|Home | About | Journals | Submit | Contact Us | Français|
The biomarker pipeline to develop and evaluate cancer screening tests has three stages: identification of promising biomarkers for the early detection of cancer, initial evaluation of biomarkers for cancer screening, and definitive evaluation of biomarkers for cancer screening. Statistical and biological issues to improve this pipeline are discussed.

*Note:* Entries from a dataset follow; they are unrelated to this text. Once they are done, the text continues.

-- ==== Sys2Proof/Machine/Sdo.lean ====
section
/-! DEFINITION. The SDO Transfer engine: the exchange (41_mailbox.md R220, R221), SDWR (42_sdo.md R241) and
SDRD (R250 to R256). The atomic steps are those of `Machine/Mailbox.lean`, with the counter step
(R206) before every request. -/

namespace Sys2Proof.Machine

/-- `checkResponse(rx, c, idx, sub)` (41_mailbox.md R221): the error it raises, if any. -/
def checkResponse (abortFirst : Bool) (rx : List Byte) (c : BitVec 3) (idx : BitVec 16) (sub : BitVec 8) :
    Option Err :=
  let valid := rxCounter rx == c && rxType rx == mbxTypeCoe
  let aborted := rxCs rx == 4#3
  let abort : Err := .sdoAborted (BitVec.ofNat 32 (rxData4 rx)) idx sub
  if abortFirst then
    if aborted then some abort else if !valid then some (.sdoResponseInvalid idx sub) else none
  else
    if !valid then some (.sdoResponseInvalid idx sub) else if aborted then some abort else none

/-- The counter step before a request (41_mailbox.md R206): the request carries the value taken. -/
def State.takeAndBuild (s : State) (slv : BitVec 8) (ph : Phase) (build : BitVec 3 → List Byte) : State :=
  let c := (s.slave slv).cnt
  let t := s.takeCounter slv
  (t.setHid { t.hid with curCnt := c, txBuf := build c }).goto (.exch ph .drainStatus)

/-- One step of `EXCH(s, req, c, idx, sub)` (41_mailbox.md R220); `accept` goes on after a response that
passes `checkResponse`. -/
def State.exchange (s : State) (slv : BitVec 8) (idx : BitVec 16) (ph : Phase) (k : ExchStep)
    (accept : State → State) : State :=
  let sl := s.slave slv
  match k with
  | .drainStatus => s.drainStatus sl State.failSdo (·.goto (.exch ph .drainRead))
      (·.goto (.exch ph .acquire))
  | .drainRead => s.readMailbox sl State.failSdo fun s _ => s.goto (.exch ph .acquire)
  | .acquire => s.pollMailbox sl sl.wSm false State.raiseSdo State.failSdo (·.goto (.exch ph .send))
  | .send =>
    s.transport (.write sl.station sl.wAddr (s.hid.txBuf ++ zeros (sl.wLen.toNat - 16))) State.failSdo
      fun s _ => (s.setXs .requestSent).goto (.exch ph .await)
  | .await => s.pollMailbox sl sl.rSm true State.raiseSdo State.failSdo (·.goto (.exch ph .receive))
  | .receive => s.readMailbox sl State.failSdo fun s rx =>
      let t := (s.keepMailbox rx).setXs .responseReceived
      match checkResponse t.params.abortFirst rx t.hid.curCnt idx t.opSub with
      | some e => t.failSdo e
      | none => accept t

/-- SDWR (42_sdo.md R241). -/
def execSdwr (slv : BitVec 8) (idx : BitVec 16) (s : State) : Result :=
  match s.micro with
  | .start => .next <|
      if !s.configured slv then s.raiseSdo .illegalCommand
      else if s.op 1 = 0 ∨ 4 < s.op 1 then s.raiseSdo .notSupported
      else if !s.inBm (s.op 0) (s.op 1) then s.raiseSdo .illegalAddress
      else (s.setXs .idle).goto (.counter .download (s.bmRead (s.op 0) (s.op 1)))
  | .counter .download val => .next <| s.takeAndBuild slv .download fun c =>
      downloadRequest c s.opCa (s.op 1) idx s.opSub val
  | .exch .download k => .next <| s.exchange slv idx .download k fun s =>
      s.finishSdo (word (s.op 1)) (s.hid.curCnt.setWidth 32) 0 0
  | .finish c => .next <| s.complete c
  | _ => .fault .microStateMismatch

/-- The classification of an initiate response (42_sdo.md R250 to R255): an error, a payload to copy, or
the start of the segments. -/
def State.classify (s : State) (slv : BitVec 8) : State :=
  let rx := s.hid.rxBuf
  if rxExpedited rx then
    let n := 4 - rxSizeCode rx
    if s.op 1 < n then s.failSdo .bufferTooShort else s.goto (.payload 0 12 n)
  else if rxLength rx < 10 then s.failSdo (.unspecified 1)
  else if rxData4 rx ≤ rxLength rx - 10 then
    if (s.slave slv).rLen.toNat < 16 + rxData4 rx then s.failSdo (.unspecified 2)
    else if s.op 1 < rxData4 rx then s.failSdo .bufferTooShort
    else s.goto (.payload 1 16 (rxData4 rx))
  else
    (s.setHid { s.hid with offset := 0, toggle := 0, segCnt := 0, xs := .segmentedContinue }).goto
      (.counter (.segment s.hid.curCnt) [])

/-- A segment response that passed `checkResponse` (42_sdo.md R255, R256): an error, or a chunk to
copy. -/
def State.segmentArrived (s : State) (slv : BitVec 8) (idx : BitVec 16) (first : BitVec 3) : State :=
  let rx := s.hid.rxBuf
  if s.params.checkToggle && rxToggle rx != s.hid.toggle then s.failSdo (.sdoResponseInvalid idx s.opSub)
  else match chunkLen rx with
    | none => s.failSdo (.unspecified 3)
    | some k =>
      if (s.slave slv).rLen.toNat < 9 + k then s.failSdo (.unspecified 4)
      else if s.op 1 < s.hid.offset.toNat + k then s.failSdo .bufferTooShort
      else s.goto (.chunk first k)

/-- The copy of a segment's chunk and what follows it (42_sdo.md R255): the next segment, or success. -/
def State.storeChunk (s : State) (first : BitVec 3) (k : Nat) : State :=
  let rx := s.hid.rxBuf
  let t := s.bmWrite (s.op 0 + s.hid.offset.toNat) (slice rx 9 k)
  let h := { s.hid with offset := s.hid.offset + word k, segCnt := s.hid.segCnt + 1 }
  if rxLast rx then (t.setHid h).finishSdo h.offset 2 h.segCnt (first.setWidth 32)
  else (t.setHid { h with toggle := 1 - h.toggle, xs := .segmentedContinue }).goto
    (.counter (.segment first) [])

/-- SDRD (42_sdo.md R250). -/
def execSdrd (slv : BitVec 8) (idx : BitVec 16) (s : State) : Result :=
  match s.micro with
  | .start => .next <|
      if !s.configured slv then s.raiseSdo .illegalCommand
      else if !s.inBm (s.op 0) (s.op 1) then s.raiseSdo .illegalAddress
      else (s.setXs .idle).goto (.counter .initiate [])
  | .counter .initiate _ => .next <| s.takeAndBuild slv .initiate fun c =>
      uploadRequest c s.opCa idx s.opSub
  | .counter (.segment first) _ => .next <| s.takeAndBuild slv (.segment first) fun c =>
      segmentRequest c s.hid.toggle
  | .exch .initiate k => .next <| s.exchange slv idx .initiate k (·.classify slv)
  | .exch (.segment first) k => .next <| s.exchange slv idx (.segment first) k
      (·.segmentArrived slv idx first)
  | .payload kind src n => .next <|
      (s.bmWrite (s.op 0) (slice s.hid.rxBuf src n)).finishSdo (word n) kind 0
        (s.hid.curCnt.setWidth 32)
  | .chunk first k => .next <| s.storeChunk first k
  | .finish c => .next <| s.complete c
  | _ => .fault .microStateMismatch

end Sys2Proof.Machine
end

Although various recommendations, such as identifying cases based on clinical symptoms, keeping biomarker tests simple, and adjusting for postscreening noise, have been made previously, they are not widely known. New recommendations include more frequent specimen collection to help identify promising biomarkers and the use of the paired availability design with interval cases (symptomatic cancers detected in the interval after screening) for initial evaluation of biomarkers for cancer screening.
Cancer screening involves the testing of asymptomatic persons for the presence of a precancerous lesion, an early-stage cancer, or a biomarker, such as a change in protein level, and is followed by early intervention if the test is positive. In recent years, extensive searches for new biomarkers that could be used to trigger an early intervention have given rise to a biomarker pipeline to develop and evaluate cancer screening tests, which is sometimes referred to as the phases of biomarker development (1,2). However, some important design and analysis considerations related to this biomarker pipeline have been underappreciated, insufficiently disseminated, or not previously discussed. By taking these considerations into account, researchers can improve this biomarker pipeline. The three main stages in this pipeline—identification of promising biomarkers for the early detection of cancer, initial evaluation of biomarkers for cancer screening, and definitive evaluation of biomarkers for cancer screening—are discussed in turn.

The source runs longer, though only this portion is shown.